__WHAT THE TASK REQUIRES__:
Only those lines running from the start of the listing below through the line that holds "order (R156, R157). -/" are to be written out, exactly and in full.

__INFORMATION__:
-- ==== Sys2Proof/Machine/OrderCommands.lean ====
section
/-!
DEFINITION. The meanings of the order commands: an accepted order frame of each kind arrives at the
Controller Port, is taken or discarded for overrun (R157), and is dispatched to its owner (R156).
-/

namespace Sys2Proof.Machine

/-- UNKNOWN_ORDER: an accepted order frame; one whose kind is in the catalogue is dispatched as that
order (R156, R157). -/
def execUnknownOrder (dt : Nat) (kind tag : Byte) (args : List Byte) (s : State) :
    Host.Outcome State Fault Refusal :=
  .next (takeFrame kind tag args (elapse dt s))

/-- TABLE-OPEN (R180). -/
def execTableOpen (dt : Nat) (tag : Byte) (args : List Byte) (s : State) :
    Host.Outcome State Fault Refusal :=
  .next (takeOrder .tableOpen ownTableOpen tag args (elapse dt s))

/-- TABLE-DATA (R181). -/
def execTableData (dt : Nat) (tag : Byte) (args : List Byte) (s : State) :
    Host.Outcome State Fault Refusal :=
  .next (takeOrder .tableData ownTableData tag args (elapse dt s))

/-- TABLE-COMMIT (R182, R183). -/
def execTableCommit (dt : Nat) (tag : Byte) (args : List Byte) (s : State) :
    Host.Outcome State Fault Refusal :=
  .next (takeOrder .tableCommit ownTableCommit tag args (elapse dt s))

/-- TABLE-DISCARD (R184). -/
def execTableDiscard (dt : Nat) (tag : Byte) (args : List Byte) (s : State) :
    Host.Outcome State Fault Refusal :=
  .next (takeOrder .tableDiscard ownTableDiscard tag args (elapse dt s))

/-- TABLE-READ (R188). -/
def execTableRead (dt : Nat) (tag : Byte) (args : List Byte) (s : State) :
    Host.Outcome State Fault Refusal :=
  .next (takeOrder .tableRead ownTableRead tag args (elapse dt s))

/-- STORE-SAVE (R189). -/
def execStoreSave (dt : Nat) (tag : Byte) (args : List Byte) (s : State) :
    Host.Outcome State Fault Refusal :=
  .next (takeOrder .storeSave ownStoreSave tag args (elapse dt s))

/-- STORE-RECALL (R190). -/
def execStoreRecall (dt : Nat) (tag : Byte) (args : List Byte) (s : State) :
    Host.Outcome State Fault Refusal :=
  .next (takeOrder .storeRecall ownStoreRecall tag args (elapse dt s))

/-- ARM (R87, R88). -/
def execArm (dt : Nat) (tag : Byte) (args : List Byte) (s : State) :
    Host.Outcome State Fault Refusal :=
  .next (takeOrder .arm ownArm tag args (elapse dt s))

/-- DISARM (R89). -/
def execDisarm (dt : Nat) (tag : Byte) (args : List Byte) (s : State) :
    Host.Outcome State Fault Refusal :=
  .next (takeOrder .disarm ownDisarm tag args (elapse dt s))

/-- START (R90). -/
def execStart (dt : Nat) (tag : Byte) (args : List Byte) (s : State) :
    Host.Outcome State Fault Refusal :=
  .next (takeOrder .start ownStart tag args (elapse dt s))

/-- HOLD (R95). -/
def execHold (dt : Nat) (tag : Byte) (args : List Byte) (s : State) :
    Host.Outcome State Fault Refusal :=
  .next (takeOrder .hold ownHold tag args (elapse dt s))

/-- RESUME (R96). -/
def execResume (dt : Nat) (tag : Byte) (args : List Byte) (s : State) :
    Host.Outcome State Fault Refusal :=
  .next (takeOrder .resume ownResume tag args (elapse dt s))

/-- ABORT (R100). -/
def execAbort (dt : Nat) (tag : Byte) (args : List Byte) (s : State) :
    Host.Outcome State Fault Refusal :=
  .next (takeOrder .abort ownAbort tag args (elapse dt s))

/-- RELEASE (R101). -/
def execRelease (dt : Nat) (tag : Byte) (args : List Byte) (s : State) :
    Host.Outcome State Fault Refusal :=
  .next (takeOrder .release ownRelease tag args (elapse dt s))

/-- RESULT-READ (R129). -/
def execResultRead (dt : Nat) (tag : Byte) (args : List Byte) (s : State) :
    Host.Outcome State Fault Refusal :=
  .next (takeOrder .resultRead ownResultRead tag args (elapse dt s))

/-- MILESTONE-READ (R130). -/
def execMilestoneRead (dt : Nat) (tag : Byte) (args : List Byte) (s : State) :
    Host.Outcome State Fault Refusal :=
  .next (takeOrder .milestoneRead ownMilestoneRead tag args (elapse dt s))

/-- TARE (R28). -/
def execTare (dt : Nat) (tag : Byte) (args : List Byte) (s : State) :
    Host.Outcome State Fault Refusal :=
  .next (takeOrder .tare ownTare tag args (elapse dt s))

/-- EXT-ATTACH (R67). -/
def execExtAttach (dt : Nat) (tag : Byte) (args : List Byte) (s : State) :
    Host.Outcome State Fault Refusal :=
  .next (takeOrder .extAttach ownExtAttach tag args (elapse dt s))

/-- EXT-REMOVE (R76). -/
def execExtRemove (dt : Nat) (tag : Byte) (args : List Byte) (s : State) :
    Host.Outcome State Fault Refusal :=
  .next (takeOrder .extRemove ownExtRemove tag args (elapse dt s))

/-- JOG (R58, R59). -/
def execJog (dt : Nat) (tag : Byte) (args : List Byte) (s : State) :
    Host.Outcome State Fault Refusal :=
  .next (takeOrder .jog ownJog tag args (elapse dt s))

/-- JOG-STOP (R60). -/
def execJogStop (dt : Nat) (tag : Byte) (args : List Byte) (s : State) :
    Host.Outcome State Fault Refusal :=
  .next (takeOrder .jogStop ownJogStop tag args (elapse dt s))

/-- CLEAR-TRIP (R146, R147). -/
def execClearTrip (dt : Nat) (tag : Byte) (args : List Byte) (s : State) :
    Host.Outcome State Fault Refusal :=
  .next (takeOrder .clearTrip ownClearTrip tag args (elapse dt s))

/-- TRIP-HISTORY-READ (R149). -/
def execTripHistoryRead (dt : Nat) (tag : Byte) (args : List Byte) (s : State) :
    Host.Outcome State Fault Refusal :=
  .next (takeOrder .tripHistoryRead ownTripHistoryRead tag args (elapse dt s))

/-- TRIP-HISTORY-RESET (R149). -/
def execTripHistoryReset (dt : Nat) (tag : Byte) (args : List Byte) (s : State) :
    Host.Outcome State Fault Refusal :=
  .next (takeOrder .tripHistoryReset ownTripHistoryReset tag args (elapse dt s))

/-- LINE-SET (R151). -/
def execLineSet (dt : Nat) (tag : Byte) (args : List Byte) (s : State) :
    Host.Outcome State Fault Refusal :=
  .next (takeOrder .lineSet ownLineSet tag args (elapse dt s))

/-- STREAM-SET (R166). -/
def execStreamSet (dt : Nat) (tag : Byte) (args : List Byte) (s : State) :
    Host.Outcome State Fault Refusal :=
  .next (takeOrder .streamSet ownStreamSet tag args (elapse dt s))

/-- STATUS-READ (R167). -/
def execStatusRead (dt : Nat) (tag : Byte) (args : List Byte) (s : State) :
    Host.Outcome State Fault Refusal :=
  .next (takeOrder .statusRead ownStatusRead tag args (elapse dt s))

/-- RESTART (R168). -/
def execRestart (dt : Nat) (tag : Byte) (args : List Byte) (s : State) :
    Host.Outcome State Fault Refusal :=
  .next (takeOrder .restart ownRestart tag args (elapse dt s))

end Sys2Proof.Machine
end

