/-- A SAMPLE frame reaches the route entry `k` of a lane that is UP: it is accepted, and ROUTE is VALID
(R1 to R4, R12). -/
structure Steered (lane : Lane) (rx : Reception) (f : SampleFrame) (c : Channel) (s : State) : Prop where
  read : readLaneFrame lane rx = .sample f
  sound : f.moduleFault = false
  up : s.lif.lanes[lane].status = .up
  mapped : s.rtb.route.map (fun route => route[routeKey lane f.sub].channel) = some c

/-- The part after an UP lane has heard an accepted frame `dt` later (R4). -/
def heard (dt : Nat) (lane : Lane) (s : State) : State :=
  withLane lane { s.lif.lanes[lane] with silence := some (s.now + dt + 1000) } (later dt s)

/-- What a lane that comes UP does beside its own record. It raises a LANE occurrence: on a FREE link its
notice is in transmission, on a BUSY one it is counted into the pending record (R5). On L4 the demand timer
starts, where it has not yet (R45). Where the lane carries LOAD, the fallback timer stops, force updates are
counted from 0, `counted` of them since, and LOAD-LOST is CLEAR with its timer stopped (R11, R139, R161,
R162). -/
structure CameUp (lane : Lane) (counted : Nat) (s t : State) : Prop where
  sending : Settled s → noticeLevel s .lane ≠ .off → s.cpt.link = none →
    t.cpt.link = some (.notice
      { source := .lane, level := noticeLevel s .lane, detail := .lane lane true, count := 1
        time := BitVec.ofNat 32 t.now })
  pending : noticeLevel s .lane ≠ .off → s.cpt.link.isSome = true →
    t.ntu.records[sourceNumber .lane] = some
      (countOccurrence (.lane lane true) (BitVec.ofNat 48 t.now) s.ntu.records[sourceNumber .lane])
  timer : t.xhu.demandAt =
    if lane = 4 ∧ s.xhu.demandAt = none then some (t.now + 250) else s.xhu.demandAt
  restored : (entryOf s.rtb.route .load).map keyLane = some lane →
    t.cpt.fallbackAt = none ∧ t.cpt.count = counted ∧
      ∀ p : ProtSet, s.pru.protset = some p →
        condition t .loadLost = .clear ∧ t.pru.loadLossAt = none
  elsewhere : (entryOf s.rtb.route .load).map keyLane ≠ some lane →
    t.cpt.fallbackAt = s.cpt.fallbackAt

/-! ## Timers and trips -/

/-- Whether the timer or the work that an event ends is stopped or absent (assumption 3). -/
def stopped (s : State) : Instr → Bool
  | .silenceTimerExpiry lane => s.lif.lanes[lane].silence.isNone
  | .demandTimerExpiry => s.xhu.demandAt.isNone
  | .repeatTimerExpiry => s.lch.repeatAt.isNone
  | .dwellTimerExpiry => s.lch.dwell.isNone
  | .tareSampleTimerExpiry => s.lch.tareJob.isNone
  | .settleTimerExpiry => s.exh.settleAt.isNone
  | .zeroAveragingTimeout => s.exh.averaging.isNone
  | .jogDeadlineExpiry => !jogActive s
  | .phaseTimerExpiry => s.tsq.state ≠ .running || s.tsq.phaseTimer.isNone
  | .timeLimitExpiry => s.tsq.limitAt.isNone || !inTest s
  | .loadLossTimerExpiry => s.pru.loadLossAt.isNone
  | .streamFallbackExpiry => s.cpt.fallbackAt.isNone
  | .sessionTimerExpiry => s.cpt.session.isNone
  | _ => false

/-- The part after the Crosshead Unit has entered HOLD: the accumulators are 0, the target and the
parameters dropped (R52); a jog ends with it, and LOAD-LOST, where only the jog kept it, returns to
CLEAR (R139). -/
def held (s : State) : State :=
  let t := { s with xhu := { s.xhu with mode := .hold, a := 0, b := 0, target := none } }
  if !channelUp s .load && (s.tsq.state = .armed || s.tsq.state = .running || s.tsq.state = .held) then t
  else
    { t with pru :=
      { s.pru with
        conditions := s.pru.conditions.set (tripNumber .loadLost) .clear
        loadLossAt := none } }

/-- A condition state with a delay, in microseconds, after a judgement at `now`: true, it starts the delay
or is SPENT at once for a delay of 0, and is SPENT when the delay has run out; false, it is CLEAR
(R134). -/
def delayed (holds : Bool) (delay now : Nat) (x : Condition) : Condition :=
  if holds then
    match x with
    | .clear => if delay = 0 then .spent else .timing now
    | .timing start => if start + delay ≤ now then .spent else .timing start
    | .spent => .spent
  else .clear

/-- A condition state that counts consecutive true updates up to `n2`, after one more (R136). -/
def counted (holds : Bool) (n2 : Nat) (x : Condition) : Condition :=
  if holds then
    match x with
    | .clear => if n2 ≤ 1 then .spent else .timing 1
    | .timing n => if n2 ≤ n + 1 then .spent else .timing (n + 1)
    | .spent => .spent
  else .clear

/-- What a trip of a class leaves, for a class that was not latched: the class in the latch and no other
change to it, the mode HOLD with cleared accumulators, the demand, the position and the drive status
unmoved, and one more trip in the class's history, the last of it with the values found (R142, R148). -/
structure Tripped (c : TripClass) (s t : State) : Prop where
  latch : t.pru.latch = s.pru.latch.set (tripNumber c) true
  hold : t.xhu = { s.xhu with mode := .hold, a := 0, b := 0, target := none }
  count : t.pru.history[tripNumber c].count = countUp s.pru.history[tripNumber c].count
  last : t.pru.history[tripNumber c].last = some
    { time := BitVec.ofNat 48 t.now, force := s.lch.last.net, pos := s.xhu.pos, state := s.tsq.state }
  others : ∀ d : TripClass, d ≠ c → t.pru.history[tripNumber d] = s.pru.history[tripNumber d]
  sequencer : t.tsq.state =
    match s.tsq.state with
    | .armed => .idle
    | .running | .held => .tripped
    | x => x
  record : s.tsq.state = .armed → t.tsq.specimen = none
  same : t.lif = s.lif ∧ t.rtb.route = s.rtb.route ∧ t.lch.last = s.lch.last ∧ t.exh = s.exh ∧
    t.oln = s.oln ∧ t.tst = s.tst ∧ t.tsq.phase = s.tsq.phase ∧ t.cpt.outstanding = s.cpt.outstanding

/-- What the end of a test leaves at the Evaluation Unit (R116, R125, R127, R132): the search closed, FMAX
last in the list where the Fm record is held and none was recorded, the list closed, and the summary
completed with the end state and cause. -/
structure EvaluationClosed (new : SeqState) (cause : EndCause) (s t : State) : Prop where
  search : t.evu.search = .closed ∧ t.evu.listOpen = false ∧ t.evu.fm = s.evu.fm
  summary : t.evu.result = { s.evu.result with endState := some new, endCause := some cause }
  list : t.evu.list =
    if s.evu.listOpen = true ∧ (∀ m ∈ s.evu.list, m.kind ≠ .fmax) then
      s.evu.list ++ (s.evu.fm.map (plainMilestone .fmax)).toList
    else s.evu.list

__SOLUTION FOR THIS PROBLEM__:
-- ==== Sys2Proof/Machine/OrderCommands.lean ====
section
/-!
DEFINITION. The meanings of the order commands: an accepted order frame of each kind arrives at the
Controller Port, is taken or discarded for overrun (R157), and is dispatched to its owner (R156).
-/

namespace Sys2Proof.Machine

/-- UNKNOWN_ORDER: an accepted order frame; one whose kind is in the catalogue is dispatched as that
order (R156, R157). -/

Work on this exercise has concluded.